Kafka & Confluent at the Edge: Interview with Kai Waehner

Dasha Korotkykh
Hivecell
Published in
9 min readMar 22, 2021

We talked with Kai Waehner, Field CTO and Kafka Evangelist at Confluent, to go a little bit deeper into the understanding of edge computing, and how Kafka and Confluent contribute to edge computing growth. Hello and let’s roll!

There is one question we’ve always wanted to ask. Kai, you are well known for being an enthusiastic evangelist of Kafka and Confluent.
How, and when, and why did you become one? How did it happen?

KW: Actually, a long time ago. Around 12 years ago, after university, I started with data processing integration — so this is really my business life. I worked first for some open-source vendors like Talend, and then I moved to TIBCO, which was more proprietary but also involved messaging, integration, stream processing, and custom connectors. At that time, many people didn’t know Kafka, but I really liked it already.

It was pretty funny because that was a time when nobody knew Confluent either, and when I got on an interview with Confluent’s CEO, Jay Kreps, he was doing the first interview with some tech people to convince them that Kafka is great. I learned that Kafka is much more than just messaging. I also recognized that I want to go back to open-source.

So you pursued a combination of a tech novelty and an open-source project to give back to the community, right?

KW: Yes, exactly. Today we see that things are getting more and more open, both within the edge and industrial IoT. And this doesn’t mean everything is free — that’s a common misunderstanding. The core is free to run in production and that’s totally OK.

We typically compare Apache Kafka to the motor engine: many customers really want to have the full, completely preconfigured car, including all security and operation tools. Hence, they buy Confluent. Or for example, having Kafka on a Hivecell hardware, you can just ship to a retail store or factory already with the middleware on it. So there is an open foundation, but if you want to go into mission-critical workloads or have a serverless cloud offer, then a vendor like Confluent comes into play.

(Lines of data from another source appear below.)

theorem RoundTrip.strmend (a : BitVec 5) : RoundTrip.Statement (.strmend a) := by
  have := a.isLt
  refine roundTrip32 0x3D 0 a.toNat 0 1 rfl (by decide) (by omega) (by omega) (by omega) (by omega) fun hw => ?_
  show (dec3D 0 a.toNat 0 1).filter Instr.wf = _
  unfold dec3D
  repeat (first | rw [if_neg (by omega)] | rw [if_pos (by omega)])
  refine filter_wf ?_ hw
  try simp only [BitVec.ofNat_toNat, BitVec.setWidth_eq]
  try congr 1 <;> (apply BitVec.eq_of_toNat_eq; simp only [BitVec.toNat_ofNat]; omega)

theorem RoundTrip.copy (d a : BitVec 5) : RoundTrip.Statement (.copy d a) := by
  have := d.isLt
  have := a.isLt
  refine roundTrip32 0x3D d.toNat a.toNat 0 2 rfl (by decide) (by omega) (by omega) (by omega) (by omega) fun hw => ?_
  show (dec3D d.toNat a.toNat 0 2).filter Instr.wf = _
  unfold dec3D
  repeat (first | rw [if_neg (by omega)] | rw [if_pos (by omega)])
  refine filter_wf ?_ hw
  try simp only [BitVec.ofNat_toNat, BitVec.setWidth_eq]
  try congr 1 <;> (apply BitVec.eq_of_toNat_eq; simp only [BitVec.toNat_ofNat]; omega)

theorem RoundTrip.evpop (d : BitVec 5) : RoundTrip.Statement (.evpop d) := by
  have := d.isLt
  refine roundTrip32 0x3D d.toNat 0 0 3 rfl (by decide) (by omega) (by omega) (by omega) (by omega) fun hw => ?_
  show (dec3D d.toNat 0 0 3).filter Instr.wf = _
  unfold dec3D
  repeat (first | rw [if_neg (by omega)] | rw [if_pos (by omega)])
  refine filter_wf ?_ hw
  try simp only [BitVec.ofNat_toNat, BitVec.setWidth_eq]
  try congr 1 <;> (apply BitVec.eq_of_toNat_eq; simp only [BitVec.toNat_ofNat]; omega)

theorem RoundTrip.gangbind (d a b : BitVec 5) : RoundTrip.Statement (.gangbind d a b) := by
  have := d.isLt
  have := a.isLt
  have := b.isLt
  refine roundTrip32 0x3D d.toNat a.toNat b.toNat 4 rfl (by decide) (by omega) (by omega) (by omega) (by omega) fun hw => ?_
  show (dec3D d.toNat a.toNat b.toNat 4).filter Instr.wf = _
  unfold dec3D
  repeat (first | rw [if_neg (by omega)] | rw [if_pos (by omega)])
  refine filter_wf ?_ hw
  try simp only [BitVec.ofNat_toNat, BitVec.setWidth_eq]
  try congr 1 <;> (apply BitVec.eq_of_toNat_eq; simp only [BitVec.toNat_ofNat]; omega)

theorem RoundTrip.gangfree : RoundTrip.Statement (.gangfree) := by
  refine roundTrip32 0x3D 0 0 0 5 rfl (by decide) (by omega) (by omega) (by omega) (by omega) fun hw => ?_
  show (dec3D 0 0 0 5).filter Instr.wf = _
  unfold dec3D
  repeat (first | rw [if_neg (by omega)] | rw [if_pos (by omega)])
  exact filter_wf rfl hw

theorem RoundTrip.vplane (d a n : BitVec 5) (k : BitVec 3) (e : BitVec 1) : RoundTrip.Statement (.vplane d a n k e) := by
  have := d.isLt
  have := a.isLt
  have := n.isLt
  have := k.isLt
  have := e.isLt
  refine roundTrip32 0x3E d.toNat a.toNat n.toNat (k.toNat * 32 + e.toNat * 16) rfl (by decide) (by omega) (by omega) (by omega) (by omega) fun hw => ?_
  show (dec3E d.toNat a.toNat n.toNat (k.toNat * 32 + e.toNat * 16)).filter Instr.wf = _
  unfold dec3E
  repeat (first | rw [if_neg (by omega)] | rw [if_pos (by omega)])
  refine filter_wf ?_ hw
  try simp only [BitVec.ofNat_toNat, BitVec.setWidth_eq]
  try congr 1 <;> (apply BitVec.eq_of_toNat_eq; simp only [BitVec.toNat_ofNat]; omega)

theorem RoundTrip.vtoplane (d a : BitVec 5) (k : BitVec 3) (e : BitVec 1) : RoundTrip.Statement (.vtoplane d a k e) := by
  have := d.isLt
  have := a.isLt
  have := k.isLt
  have := e.isLt
  refine roundTrip32 0x3E d.toNat a.toNat 0 (k.toNat * 32 + e.toNat * 16 + 1) rfl (by decide) (by omega) (by omega) (by omega) (by omega) fun hw => ?_
  show (dec3E d.toNat a.toNat 0 (k.toNat * 32 + e.toNat * 16 + 1)).filter Instr.wf = _
  unfold dec3E
  repeat (first | rw [if_neg (by omega)] | rw [if_pos (by omega)])
  refine filter_wf ?_ hw
  try simp only [BitVec.ofNat_toNat, BitVec.setWidth_eq]
  try congr 1 <;> (apply BitVec.eq_of_toNat_eq; simp only [BitVec.toNat_ofNat]; omega)

theorem RoundTrip.vqscale (d a b : BitVec 5) (k : BitVec 3) (e : BitVec 1) : RoundTrip.Statement (.vqscale d a b k e) := by
  have := d.isLt
  have := a.isLt
  have := b.isLt
  have := k.isLt
  have := e.isLt
  refine roundTrip32 0x3E d.toNat a.toNat b.toNat (k.toNat * 32 + e.toNat * 16 + 2) rfl (by decide) (by omega) (by omega) (by omega) (by omega) fun hw => ?_
  show (dec3E d.toNat a.toNat b.toNat (k.toNat * 32 + e.toNat * 16 + 2)).filter Instr.wf = _
  unfold dec3E
  repeat (first | rw [if_neg (by omega)] | rw [if_pos (by omega)])
  refine filter_wf ?_ hw
  try simp only [BitVec.ofNat_toNat, BitVec.setWidth_eq]
  try congr 1 <;> (apply BitVec.eq_of_toNat_eq; simp only [BitVec.toNat_ofNat]; omega)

Can you share a bit on what’s unique about Confluent and how Confluent’s offering is best suited for edge applications?

KW: Sure. In summary, really, why people are coming to Confluent? Because we are doing only Kafka, but that’s what we are doing very well, from a tooling, expertise, and support perspective.

But I think even more important is building the full ecosystem, because Kafka alone is good, but it really gets interesting when you can actually take one architecture and leverage all the benefits on both sides. In the cloud you don’t even have to manage it, just use it. But on the edge, we give you the same experience and tools for that. We have built a Confluent operator which runs on Kubernetes so that you can run Kubernetes at the edge more or less out of the box. It takes most of the operations burden for you.

A great example is Hivecell:

you can have a Confluent platform installed with Kubernetes cluster on three Hivecell boxes, and then you just ship it to the customer and it runs out of the box — because Kubernetes also handles failover easily, and you can also do rolling upgrades.
This is a great advantage.

Can you remember when you heard about edge as a concept and what you thought about it?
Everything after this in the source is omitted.